Data provided
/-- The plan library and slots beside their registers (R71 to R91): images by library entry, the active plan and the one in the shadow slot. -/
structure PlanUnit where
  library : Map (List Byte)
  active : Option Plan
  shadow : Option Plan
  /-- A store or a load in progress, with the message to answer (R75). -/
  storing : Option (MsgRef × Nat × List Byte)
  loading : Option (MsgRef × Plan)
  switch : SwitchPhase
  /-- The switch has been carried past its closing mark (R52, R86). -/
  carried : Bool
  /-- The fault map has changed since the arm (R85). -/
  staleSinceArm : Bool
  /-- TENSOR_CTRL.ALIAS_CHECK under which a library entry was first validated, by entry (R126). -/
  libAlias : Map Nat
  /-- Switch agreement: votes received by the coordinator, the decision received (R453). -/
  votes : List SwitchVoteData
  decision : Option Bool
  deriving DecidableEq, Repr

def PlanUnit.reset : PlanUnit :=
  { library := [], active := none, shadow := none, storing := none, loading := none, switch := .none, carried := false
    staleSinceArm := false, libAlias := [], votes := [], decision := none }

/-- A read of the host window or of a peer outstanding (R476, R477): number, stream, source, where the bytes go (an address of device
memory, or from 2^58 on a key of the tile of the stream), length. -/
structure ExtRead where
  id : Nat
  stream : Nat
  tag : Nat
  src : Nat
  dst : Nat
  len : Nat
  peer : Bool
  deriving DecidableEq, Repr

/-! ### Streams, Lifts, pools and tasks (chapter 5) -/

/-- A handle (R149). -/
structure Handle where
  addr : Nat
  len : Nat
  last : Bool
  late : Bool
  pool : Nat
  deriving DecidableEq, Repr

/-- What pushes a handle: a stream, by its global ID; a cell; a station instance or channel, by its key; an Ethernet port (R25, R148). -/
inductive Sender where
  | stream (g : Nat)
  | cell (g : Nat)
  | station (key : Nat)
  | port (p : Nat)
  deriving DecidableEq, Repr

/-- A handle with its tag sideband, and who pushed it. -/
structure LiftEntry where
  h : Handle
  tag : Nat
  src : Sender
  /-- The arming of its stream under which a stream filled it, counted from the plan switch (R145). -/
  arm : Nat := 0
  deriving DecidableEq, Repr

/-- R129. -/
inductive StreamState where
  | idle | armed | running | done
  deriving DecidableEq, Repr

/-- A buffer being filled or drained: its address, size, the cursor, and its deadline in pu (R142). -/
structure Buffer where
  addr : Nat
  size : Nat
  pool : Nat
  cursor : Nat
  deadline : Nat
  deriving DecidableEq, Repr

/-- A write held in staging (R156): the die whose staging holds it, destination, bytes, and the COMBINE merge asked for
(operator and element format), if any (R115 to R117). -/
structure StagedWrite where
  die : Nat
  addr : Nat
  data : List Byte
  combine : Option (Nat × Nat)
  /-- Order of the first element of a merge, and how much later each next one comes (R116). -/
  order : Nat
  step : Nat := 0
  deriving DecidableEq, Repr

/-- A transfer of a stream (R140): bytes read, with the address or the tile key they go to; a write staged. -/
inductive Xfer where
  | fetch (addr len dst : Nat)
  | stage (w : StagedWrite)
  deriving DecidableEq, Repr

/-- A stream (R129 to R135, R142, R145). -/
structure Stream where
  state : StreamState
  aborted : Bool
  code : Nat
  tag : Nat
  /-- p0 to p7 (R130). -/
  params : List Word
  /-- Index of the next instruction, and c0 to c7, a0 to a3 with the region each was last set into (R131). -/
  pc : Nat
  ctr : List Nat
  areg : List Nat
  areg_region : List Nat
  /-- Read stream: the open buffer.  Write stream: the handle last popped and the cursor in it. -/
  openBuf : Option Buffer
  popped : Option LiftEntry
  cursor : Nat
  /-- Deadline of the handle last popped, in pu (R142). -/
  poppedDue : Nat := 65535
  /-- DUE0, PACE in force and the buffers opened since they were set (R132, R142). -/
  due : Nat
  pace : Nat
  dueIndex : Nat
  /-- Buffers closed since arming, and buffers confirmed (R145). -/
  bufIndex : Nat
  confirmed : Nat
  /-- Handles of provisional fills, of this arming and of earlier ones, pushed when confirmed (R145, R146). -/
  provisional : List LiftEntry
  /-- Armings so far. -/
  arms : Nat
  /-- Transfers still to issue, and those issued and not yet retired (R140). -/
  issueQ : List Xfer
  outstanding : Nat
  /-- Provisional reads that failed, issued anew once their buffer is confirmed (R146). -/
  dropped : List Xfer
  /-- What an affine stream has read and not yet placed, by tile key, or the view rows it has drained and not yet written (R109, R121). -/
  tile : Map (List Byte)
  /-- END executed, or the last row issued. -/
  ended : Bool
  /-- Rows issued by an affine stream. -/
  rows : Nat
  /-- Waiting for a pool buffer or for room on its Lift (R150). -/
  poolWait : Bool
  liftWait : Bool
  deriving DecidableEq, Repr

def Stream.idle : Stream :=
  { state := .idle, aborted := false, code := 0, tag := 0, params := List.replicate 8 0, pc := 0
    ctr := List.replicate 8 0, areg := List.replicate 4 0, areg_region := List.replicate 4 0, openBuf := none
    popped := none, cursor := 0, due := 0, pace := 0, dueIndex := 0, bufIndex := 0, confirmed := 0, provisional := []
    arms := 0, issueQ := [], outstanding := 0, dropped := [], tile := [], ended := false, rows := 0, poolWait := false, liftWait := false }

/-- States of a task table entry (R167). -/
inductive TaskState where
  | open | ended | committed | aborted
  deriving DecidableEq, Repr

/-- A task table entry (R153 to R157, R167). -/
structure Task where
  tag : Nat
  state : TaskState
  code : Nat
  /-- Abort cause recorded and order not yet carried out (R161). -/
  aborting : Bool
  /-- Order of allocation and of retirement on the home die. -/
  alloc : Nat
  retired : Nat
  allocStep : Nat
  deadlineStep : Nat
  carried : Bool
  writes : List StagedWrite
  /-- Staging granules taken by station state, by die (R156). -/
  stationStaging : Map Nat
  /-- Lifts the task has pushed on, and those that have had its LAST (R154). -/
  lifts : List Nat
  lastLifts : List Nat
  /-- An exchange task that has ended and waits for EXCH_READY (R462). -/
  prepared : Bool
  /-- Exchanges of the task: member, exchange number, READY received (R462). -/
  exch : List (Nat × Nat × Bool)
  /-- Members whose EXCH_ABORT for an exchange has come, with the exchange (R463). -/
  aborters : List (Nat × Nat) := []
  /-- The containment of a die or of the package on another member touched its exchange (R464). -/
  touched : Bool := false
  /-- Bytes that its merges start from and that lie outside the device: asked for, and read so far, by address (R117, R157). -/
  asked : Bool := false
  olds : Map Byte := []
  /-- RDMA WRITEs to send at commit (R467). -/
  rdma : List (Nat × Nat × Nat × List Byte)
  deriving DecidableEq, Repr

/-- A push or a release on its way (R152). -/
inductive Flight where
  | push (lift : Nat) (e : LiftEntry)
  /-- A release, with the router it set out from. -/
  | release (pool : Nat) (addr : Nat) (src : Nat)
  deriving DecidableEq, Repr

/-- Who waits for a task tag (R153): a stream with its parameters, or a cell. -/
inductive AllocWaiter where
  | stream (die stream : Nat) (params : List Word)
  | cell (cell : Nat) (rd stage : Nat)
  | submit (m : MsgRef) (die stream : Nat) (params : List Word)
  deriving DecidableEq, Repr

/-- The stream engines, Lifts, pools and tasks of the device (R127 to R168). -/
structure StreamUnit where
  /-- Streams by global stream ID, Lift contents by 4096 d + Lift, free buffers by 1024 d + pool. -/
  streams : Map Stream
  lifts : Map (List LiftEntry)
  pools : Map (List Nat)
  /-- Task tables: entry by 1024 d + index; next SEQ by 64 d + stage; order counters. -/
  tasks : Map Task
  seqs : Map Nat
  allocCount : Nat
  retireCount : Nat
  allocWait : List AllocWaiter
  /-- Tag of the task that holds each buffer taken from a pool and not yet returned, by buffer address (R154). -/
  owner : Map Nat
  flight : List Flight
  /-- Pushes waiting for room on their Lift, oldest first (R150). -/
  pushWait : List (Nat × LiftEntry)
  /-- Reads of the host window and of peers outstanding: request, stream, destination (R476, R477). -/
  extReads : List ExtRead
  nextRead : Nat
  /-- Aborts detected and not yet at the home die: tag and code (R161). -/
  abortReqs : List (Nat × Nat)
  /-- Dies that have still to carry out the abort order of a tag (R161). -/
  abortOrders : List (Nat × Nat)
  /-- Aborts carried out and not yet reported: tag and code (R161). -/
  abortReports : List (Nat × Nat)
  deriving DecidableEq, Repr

* * *

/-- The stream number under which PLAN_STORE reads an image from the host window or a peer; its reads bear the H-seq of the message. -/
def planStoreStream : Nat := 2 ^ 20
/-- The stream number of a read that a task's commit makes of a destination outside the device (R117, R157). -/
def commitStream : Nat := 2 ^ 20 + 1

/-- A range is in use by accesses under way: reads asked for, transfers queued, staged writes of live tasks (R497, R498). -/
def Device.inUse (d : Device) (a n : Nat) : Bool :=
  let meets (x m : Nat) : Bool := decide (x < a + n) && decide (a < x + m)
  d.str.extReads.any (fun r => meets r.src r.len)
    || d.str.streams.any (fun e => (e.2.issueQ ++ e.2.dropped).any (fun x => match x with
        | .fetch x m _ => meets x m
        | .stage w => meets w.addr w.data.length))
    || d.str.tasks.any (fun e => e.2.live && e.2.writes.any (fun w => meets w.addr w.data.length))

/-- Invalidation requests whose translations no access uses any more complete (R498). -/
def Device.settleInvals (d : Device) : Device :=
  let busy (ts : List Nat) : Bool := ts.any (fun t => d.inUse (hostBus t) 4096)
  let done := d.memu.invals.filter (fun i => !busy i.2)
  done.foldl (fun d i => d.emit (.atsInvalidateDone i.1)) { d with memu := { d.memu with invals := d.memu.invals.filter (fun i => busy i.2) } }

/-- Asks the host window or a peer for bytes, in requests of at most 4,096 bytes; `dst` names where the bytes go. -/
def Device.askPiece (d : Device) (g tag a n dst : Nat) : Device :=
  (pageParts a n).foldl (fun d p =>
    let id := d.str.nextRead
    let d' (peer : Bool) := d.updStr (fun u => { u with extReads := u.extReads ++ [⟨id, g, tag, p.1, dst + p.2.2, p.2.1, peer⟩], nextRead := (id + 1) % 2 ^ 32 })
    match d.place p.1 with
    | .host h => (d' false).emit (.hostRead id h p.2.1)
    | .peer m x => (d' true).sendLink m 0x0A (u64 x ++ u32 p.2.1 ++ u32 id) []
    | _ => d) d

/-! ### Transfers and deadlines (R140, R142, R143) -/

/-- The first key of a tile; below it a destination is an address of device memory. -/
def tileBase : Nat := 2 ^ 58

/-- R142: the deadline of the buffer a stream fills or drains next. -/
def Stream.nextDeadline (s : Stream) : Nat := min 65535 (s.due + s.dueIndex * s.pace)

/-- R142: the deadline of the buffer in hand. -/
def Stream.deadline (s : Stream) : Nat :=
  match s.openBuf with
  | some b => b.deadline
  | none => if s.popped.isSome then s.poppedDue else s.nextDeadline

What needs to be done
State how many lines of the listing hold the string "Word"; reply with the number and nothing else.

Output below
3